I would like to take a minute to recognize a few responses to the mildly-uncomfortable questions we've covered thus far. These responses not only developed some personal reservations about working in the relations field, they hightened my suspicions that people are generally not intelligent.

In no particular order:

Me: "I'm studying public relations."
MUQA (mildly uncomfortable question asker): My friend Debbie* got her wedding planning lisence in like, a month online. I'll give you her number, you could save a lot in tuition.

Me: "Public relations".
MUQA: "What?"

Me: "I'm in PR."
MUQA: "Oh wow. Do you ever worry about getting AIDS? I could never work with blood!"



I understand that not everyone has a negative (or non-existant) understanding of PR. Most people have heard of the field though few are familiar with all that it includes. Those few who are familiar with public relations have a hard time explaining what we do to small-talk Joe Schmoe. There are countless applications of my intended degree. After many tounge-tied attempts to explain what public relations is, I have drawn up my definition:

PR professions have one hand directing traffic in an organization, and the other on the ground feeling for earthquakes that could damage their client.  Public relations deals with communication between groups. More often than not, public relations professionals are the liaisons of communication between their client, whether that be a person or organization, and the groups that benefit them. Networking, image, event planning and use of media all play into the job description.
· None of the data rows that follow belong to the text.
-- ==== Sys2Proof/Machine/Backup.lean ====
section
/-! DEFINITION. The backup domain (chapter 04): switch-over, VBK, the trickle charger, the voted counters and the tick. -/
namespace Sys2Proof.Machine
open Host

/-- BK's coarse station time (R144, R160). -/
def State.coarse (s : State) : Nat := s.clk.v * 8192

/-! ### The voted counters (R156 to R159, R186) -/

/-- Copy c is not marked failed. -/
def State.copyLive (s : State) (c : Nat) : Bool := !bitOf (s.el Reg.BK_VOTE) c

/-- The value that at least two of the live copies hold. -/
def majority (l : List Nat) : Option Nat := l.find? (fun x => decide (2 ≤ l.count x))

/-- A live copy after the vote: reloaded and counted where it differs from V, at the 16th time in a row marked failed; else its
count of misses starts afresh. -/
def State.copyVoted (s : State) (c : Nat) : State :=
  if !s.copyLive c then s
  else if s.bk.copies.getD c 0 = s.clk.v then
    { s with bk := { s.bk with misses := s.bk.misses.set c 0 } }
  else
    let n := s.bk.misses.getD c 0 + 1
    let t : State := { s with bk := { s.bk with copies := s.bk.copies.set c s.clk.v, misses := s.bk.misses.set c n } }
    let u := t.inc 2 Reg.BK_RESYNC
    if n = 16 then u.put Reg.BK_VOTE (setBit (u.el Reg.BK_VOTE) c true) else u

/-- A second copy is marked failed (R158): source 9 with group 2, on VBK when main returns. -/
def State.voteChecked (s b : State) : State :=
  if s.votedOut ∧ !b.votedOut then
    if s.onVbk then { s with bk := { s.bk with voteDeferred := true } }.repairCheck else (s.tamperOn 9 2).repairCheck
  else if s.el Reg.BK_VOTE % 8 = b.el Reg.BK_VOTE % 8 then s else s.repairCheck

/-- One tick edge (chapter 04, Voted backup counters): every copy counts; V takes what at least two live copies hold, else the
prediction; the copies that differ are reloaded. On VBK a whole second is counted (R145). -/
def State.tickEdge (s0 : State) : State :=
  let s := s0.pulsesTo (s0.clk.v + 1)
  let next : Nat → Nat := fun x => min (x + 1) (stMax / 8192)
  let p := next s.clk.v
  let cs := s.bk.copies.map next
  let m := majority ((cs.zipIdx.filter (fun x => s.copyLive x.2)).map (fun x => x.1))
  let v := m.getD p
  let t : State := { s with clk := { s.clk with v := v }, bk := { s.bk with copies := cs } }
  let u := t.put Reg.BK_VOTE (setBit (t.el Reg.BK_VOTE) 3 m.isNone)
  let w := if u.onVbk && v % 32768 == 0 then u.inc 4 Reg.BK_ON_VBK_S else u
  (([0, 1, 2].foldl State.copyVoted w)).voteChecked s

/-- One cycle of BK's tick source (R186): the compensation setting is added to the accumulator; a carry gives one more tick edge,
a borrow swallows the one there is. -/
def State.bkCycle (s : State) : State :=
  let a : Int := s.bk.acc + s.bk.comp
  let t : State := { s with bk := { s.bk with acc := (a % 2 ^ 30).toNat } }
  if a < 0 then t else if (2 ^ 30 : Int) ≤ a then t.tickEdge.tickEdge else t.tickEdge

/-- What upsets leave in a copy, and in V itself where one struck it (R159). -/
def State.upset (s : State) (c held : Nat) (voted : Option Nat) : State :=
  { s with clk := { s.clk with v := voted.getD s.clk.v % 2 ^ 51 }, bk := { s.bk with copies := s.bk.copies.set c (held % 2 ^ 51) } }

/-- BK_COPY_RELOAD (R156, R159): at this tick edge a live copy differs from the voted value and is reloaded. `held`: what an upset
left in it; `voted`: what one left in V. -/
def execBkCopyReload (copy : Fin 3) (held : Nat) (voted : Option Nat) (s : State) : Outcome State Fault Refusal :=
  if !s.runs .bk ∨ !s.copyLive copy ∨ 15 ≤ s.bk.misses.getD copy 0 then .next s
  else .next (s.upset copy held voted).tickEdge

/-- BK_COPY_FAILED (R157, R158): the copy is reloaded at the 16th tick edge in a row, and marked failed. -/
def execBkCopyFailed (copy : Fin 3) (held : Nat) (s : State) : Outcome State Fault Refusal :=
  if !s.runs .bk ∨ !s.copyLive copy ∨ s.bk.misses.getD copy 0 < 15 then .next s
  else .next (s.upset copy held none).tickEdge

/-! ### Switch-over -/

/-- SWITCHOVER_TO_VBK (R92, R139, R144, R53, R614): the backup node moves to VBK and main power is lost; on VBK already, a start of
main power fails. -/
def execSwitchoverToVbk (s : State) : Outcome State Fault Refusal :=
  if s.onVbk then
    if s.boot.vsys then .next { s.mainLoss with boot := { s.mainLoss.boot with vsys := false } } else .next s
  else
    let t := if s.runs .bk then (s.ageOut.inc 4 Reg.SWO_COUNT).put Reg.SWO_LAST s.coarse else s.ageOut
    let s1 : State := (t.put Reg.BK_SUPPLY 1).mainLoss
    .next { (s1.put Reg.VBK_MV 0) with boot := { s1.boot with vsys := false }, osc := { s1.osc with gap := none } }

/-- SWITCHOVER_TO_MAIN (R139, R144, R151, R158, R854): the return levels have held for 16 ticks; a vote failure on VBK is raised
now; a BK that lost its state starts. -/
def execSwitchoverToMain (s : State) : Outcome State Fault Refusal :=
  if !s.onVbk ∨ !s.boot.vdd5 then .next s
  else if s.bk.lost then .next (s.put Reg.BK_SUPPLY 0).backupReset
  else
    let s0 := ((s.put Reg.BK_SUPPLY 0).put Reg.SWO_RETURN s.coarse).trickleSet
    let x := (s0.el Reg.SWO_LAST, s0.el Reg.SWO_RETURN)
    let s1 : State := if x.1 + stSecond ≤ x.2 then { s0 with osc := { s0.osc with outages := s0.osc.outages ++ [x] } } else s0
    if s1.bk.voteDeferred then
      .next (State.tamperOn { s1 with bk := { s1.bk with voteDeferred := false } } 9 2)
    else .next s1

/-- BK_STATE_LOSS (R138): the backup node, fed from VBK, falls below 1.50 V and BK's state is lost. -/
def execBkStateLoss (s : State) : Outcome State Fault Refusal :=
  if !s.runs .bk ∨ !s.onVbk then .next s else
  let s1 := (s.loseIsland .bk).setIsl .bk islUnpowered
  .next { s1 with bk := { s1.bk with lost := true } }

/-! ### VBK -/

/-- VBK at the charger is sensed: it stops at TRICKLE_MV and starts again 50 mV below it (R151). -/
def State.vbkSensed (s : State) (mv : Nat) : State :=
  let t : State := { s with bk := { s.bk with vbk := mv } }
  if t.el Reg.TRICKLE_MV ≤ mv then { t with bk := { t.bk with trickle := false } }
  else if mv + 50 ≤ t.el Reg.TRICKLE_MV then t.trickleSet
  else t

/-- On main AO's reading of VBK shows in VBK_MV and as monitor 2 (R684). -/
def State.readVbk (s : State) (mv : Nat) : State :=
  if s.onVbk then s else (s.put Reg.VBK_MV (mv % 65536)).put (Reg.VMON_MV 2) (min mv (2 ^ 32 - 1))

/-- VBK_LOW_CHECK (R146): once a BK second, with VBK in mV. -/
def execVbkLowCheck (mv : Nat) (s : State) : Outcome State Fault Refusal :=
  if !s.runs .bk then .next s else
  let s1 := (s.readVbk mv).vbkSensed mv
  if mv < s1.bk.vbkLow then .next (s1.tamperOn 6 0)
  else if s1.bk.vbkLow + 100 < mv then .next (s1.tamperOff 6)
  else .next s1

/-- TRICKLE_STOP (R151): VBK reaches TRICKLE_MV. -/
def execTrickleStop (s : State) : Outcome State Fault Refusal := .next (s.vbkSensed (s.el Reg.TRICKLE_MV))

/-- TRICKLE_RESTART (R150, R151): VBK falls 50 mV below TRICKLE_MV; only on main, with its settings loaded and a current set. -/
def execTrickleRestart (s : State) : Outcome State Fault Refusal := .next (s.vbkSensed (s.el Reg.TRICKLE_MV - 50))

end Sys2Proof.Machine
end

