-- ==== Sys2Proof/Machine/Oscillator.lean ====
section
/-! DEFINITION. Oscillators, references and drift learning (chapter 05), with the reference inputs of chapter 11. -/
namespace Sys2Proof.Machine
open Host

/-! ### Numbers -/

/-- A span of station time in ns, and ns in units of station time. -/
def stToNs (d : Int) : Int := d * 1000000000 / (2 ^ 28 : Int)
def nsToSt (n : Int) : Int := n * (2 ^ 28 : Int) / 1000000000

/-- The inner product and the matrix operations of the update rule. -/
def dot (a b : List Rat) : Rat := (List.zipWith (· * ·) a b).foldl (· + ·) 0
def matVec (m : List (List Rat)) (v : List Rat) : List Rat := m.map (fun r => dot r v)

/-! ### The crystal model (Temperature compensation) -/

/-- u = T − 25 °C of a temperature in 0.01 °C. -/
def uOf (t : Int) : Rat := (t - 2500 : Int) / (100 : Rat)

/-- L(t) of the aging term. -/
def State.agingL (s : State) (t : Nat) : Rat := (Config.ageLog (t - s.el Reg.AGE_ORIGIN) : Rat) / 2 ^ 32

/-- φ = (1, u, u², u³, L) at a temperature and a time. -/
def State.phiOf (s : State) (temp : Int) (t : Nat) : List Rat :=
  let u := uOf temp
  [1, u, u * u, u * u * u, s.agingL t]

/-- y(T, t) of the crystal, in ppt. -/
def State.yCrystal (s : State) (temp : Int) (t : Nat) : Rat := dot s.osc.theta (s.phiOf temp t)

/-- The sums of the least squares of R174 over the records: Σ tᵏ for k ≤ 4, Σ e tᵏ for k ≤ 2. -/
def momT (l : List (Int × Int)) (k : Nat) : Rat := l.foldl (fun a p => a + (p.2 : Rat) ^ k) 0
def momE (l : List (Int × Int)) (k : Nat) : Rat := l.foldl (fun a p => a + (p.1 : Rat) * (p.2 : Rat) ^ k) 0

/-- A 3 by 3 determinant. -/
def det3 (a b c d e f g h i : Rat) : Rat := a * (e * i - f * h) - b * (d * i - f * g) + c * (d * h - e * g)

/-- The offset, linear and quadratic terms of the LFRC's error in ppb over temperature in 0.01 °C (R174). Records at one or two
temperatures determine their residuals, not every term: the terms they leave open are 0 (log entry 86). -/
def lfrcFit (l : List (Int × Int)) : Option (Rat × Rat × Rat) :=
  let m := momT l
  let e := momE l
  let d := det3 (m 0) (m 1) (m 2) (m 1) (m 2) (m 3) (m 2) (m 3) (m 4)
  let d1 := m 0 * m 2 - m 1 * m 1
  if l.isEmpty then none
  else if d ≠ 0 then
    some (det3 (e 0) (m 1) (m 2) (e 1) (m 2) (m 3) (e 2) (m 3) (m 4) / d,
      det3 (m 0) (e 0) (m 2) (m 1) (e 1) (m 3) (m 2) (e 2) (m 4) / d,
      det3 (m 0) (m 1) (e 0) (m 1) (m 2) (e 1) (m 2) (m 3) (e 2) / d)
  else if d1 ≠ 0 then some ((e 0 * m 2 - e 1 * m 1) / d1, (m 0 * e 1 - m 1 * e 0) / d1, 0)
  else some (e 0 / m 0, 0, 0)

/-- The fitted error at a temperature, in ppb. -/
def fitAt (f : Rat × Rat × Rat) (t : Int) : Rat := f.1 + f.2.1 * t + f.2.2 * t * t

/-- BK runs on the crystal. -/
def State.onCrystal (s : State) : Bool := s.el Reg.X32_STATE == 1 && !s.bk.qualified

/-- The LFRC's error by its model at a temperature, with the trim step k of 250 ppm, in ppt (R174, R175; log entry 86). -/
def State.yLfrc (s : State) (temp k : Int) : Rat :=
  (match lfrcFit s.osc.lfrcCal with
    | some f => fitAt f temp * 1000
    | none => 0) + k * 250000000

/-- y as FB steers with: the crystal model, or the LFRC model while BK runs on the LFRC (R175). -/
def State.ySteer (s : State) (temp : Int) (t : Nat) : Rat :=
  if s.onCrystal then s.yCrystal temp t else s.yLfrc temp (s.elS 1 Reg.LFRC_TRIM)

/-- BK_COMP before its limits, from y in ppt and d (Temperature compensation). -/
def bkWord (y d : Rat) : Int := roundRat ((-(y / 1000000000000) + d) * 2 ^ 30)

/-- LFRC_TRIM as the model has it: kept while BK_COMP stays in its range, else the nearest step to what the LFRC is off (R175). -/
def State.trimFor (s : State) (temp : Int) : Int :=
  let k := s.elS 1 Reg.LFRC_TRIM
  if (bkWord (s.yLfrc temp k) s.osc.disc).natAbs ≤ 2 ^ 20 then k
  else clampS 1 (roundRat ((s.osc.disc * 1000000000000 - s.yLfrc temp 0) / 250000000))

/-! ### Holdover's bound (R206, R207 to R209) -/

/-- β = PRIOR_BETA in ppt/°C². -/
def State.betaPpt (s : State) : Rat := (s.el Reg.PRIOR_BETA : Rat) * 100

/-- y_b at a temperature, in ppt: y_g while BANDED, else y_raw with ε_T of R820; on the LFRC R176 adds its own bound. -/
def State.yBound (s : State) (temp : Int) : Rat :=
  let lo := s.elS 2 Reg.LEARN_LO
  let hi := s.elS 2 Reg.LEARN_HI
  let d : Rat := (if temp < lo then lo - temp else if hi < temp then temp - hi else 0 : Int) / (100 : Rat)
  let e : Rat := if -4000 ≤ temp ∧ temp ≤ 12500 then 6 / 10 else 16 / 10
  let w : Rat := absRat ((temp - s.elS 2 Reg.PRIOR_T0 : Int) / (100 : Rat))
  let base : Rat := if s.el Reg.LEARN_STATE = 2 then 500000 + s.betaPpt / 10 * d * d
    else (s.el Reg.PRIOR_TOL : Rat) * 1000000 + s.betaPpt / 10 * w * w + s.betaPpt * (2 * w * e + e * e)
  let l := s.osc.lfrcCal
  let known := decide (8 ≤ l.length) && l.any (fun p => decide (p.2 ≤ temp)) && l.any (fun p => decide (temp ≤ p.2))
  if s.onCrystal then base
  else if known then base + (s.el Reg.LFRC_RESID : Rat) * 1000 + 50000000
  else base + 15000000000
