/-- What a transaction at the port meets: on I²C the host names an address, and the device answers at its own only, with a NACK
while it is not READY (R501, R503); on SPI a port that is not READY takes nothing. -/
def State.hostTurn (s : State) (addr : Nat) (go : State → State) : State :=
  if s.hostI2c ∧ s.port.i2cAddr ≠ some addr then s
  else if !s.hostReady then (if s.hostI2c then s.emit (.frame "I2C NACK" []) else s)
  else go s

/-- HOST_SEND (R492, R493, R496, R503): a frame of a type, sound or not; its message or ring operation is then served as
the command of its own. -/
def execHostSend (addr typ : Nat) (sound : Bool) (s : State) : Outcome State Fault Refusal :=
  .next (s.hostTurn addr (fun s =>
    if s.hostI2c ∧ 4 ≤ s.port.hostIn then s.emit (.frame "I2C NACK" [])
    else if 4 ≤ s.port.hostIn then s.hostDrop
    else if !sound ∨ (typ ≠ 1 ∧ typ ≠ 2) then s.hostDrop.inc 4 Reg.MSG_DROPPED
    else { s with port := { s.port with hostIn := s.port.hostIn + 1 } }))

/-- The oldest fetchable frame; read whole, through its last CRC byte, it leaves the queue (R497). -/
def State.fetchFrame (s : State) (whole : Bool) : State :=
  match s.port.hostOut with
  | [] => s.emit (.frame "no frame" [0, 0, 0])
  | o :: l =>
    if whole then
      let t : State := { s with port := { s.port with hostOut := l } }
      t.emit o
    else s

/-- HOST_FETCH (R497, R500), also while NW drains what is queued (R88). -/
def execHostFetch (addr : Nat) (whole : Bool) (s : State) : Outcome State Fault Refusal :=
  if s.hostFetches ∧ (!s.hostI2c ∨ s.port.i2cAddr = some addr) then .next (s.fetchFrame whole)
  else .next (s.hostTurn addr id)

/-- The port status byte. -/
def State.hostFlags (s : State) : Nat :=
  (if s.hostReady then 128 else 0) + (if s.port.hostOut.isEmpty then 0 else 64) + (if 4 ≤ s.port.hostIn then 32 else 0) +
  (if s.port.hostErr then 16 else 0)

/-- HOST_STATUS (R500): the status byte, the free inbound places, the fetchable frames, at most 8 (R496); ERR clears. -/
def execHostStatus (addr : Nat) (s : State) : Outcome State Fault Refusal :=
  if s.hostI2c ∧ (s.port.i2cAddr ≠ some addr ∨ !s.hostReady) then .next (s.hostTurn addr id) else
  let t := s.emit (.hostStatus s.hostFlags (4 - s.port.hostIn) (min s.port.hostOut.length 8))
  .next { t with port := { t.port with hostErr := false } }

/-- HOST_UNKNOWN_COMMAND (R500, R503). -/
def execHostUnknownCommand (addr : Nat) (s : State) : Outcome State Fault Refusal :=
  .next (s.hostTurn addr (fun s =>
    if s.hostI2c then s.hostError.emit (.frame "I2C NACK" []) else s.hostError))

end Sys2Proof.Machine
end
S. H. Simmons provides my favorite definition:
“If a young man tells his date how handsome, smart and successful he is — that’s advertising. If the young man tells his date she’s intelligent, looks lovely, and is a great conversationalist, he’s saying the right things to the right person and that’s marketing. If someone else tells the young woman how handsome, smart and successful her date is – that’s PR.”  


      Even the most simplistic definition is not very simple.

Defining pr is child's play compared to explaining to MUQA what I plan to do with my misunderstood degree. This brings us to the climax of the mildly-uncomfortable slew of questions"

"So... what do you plan on doing with that?"

My two remaining years of college are ticking away like a time bomb, counting down to my impending doom of being tossed into the real world. Don't get me wrong, I have big dreams for myself. The problem is, I have too many big dreams for my future. In perfect land, answering the pinacle awkward question would sound something like this-

"The public relations field is exraordinarily broad. I've always been interested in working with large corporations, but my recent employment with a non-profit group has opened my eyes to a whole different aspect of the field."

 That girl has her act together, right? Her plan of attack is not yet etched in stone; but she has vision, dammit!

Real-life me sounds more unfortunately like this:

"I don't know, um, school is really fun but work sounds good too. I, um, want an internship in New York. Doing PR. I like doing non-profit, plus I'm good at planning events.. yeah, I don't know."

Ugh. That was rather confusing, you may as well have Google imaged 'public relations'.

The truth is I don't have a post-graduation master plan. I love so many aspects of PR, it is an absolute necessity to explore as many jobs in communications that I can.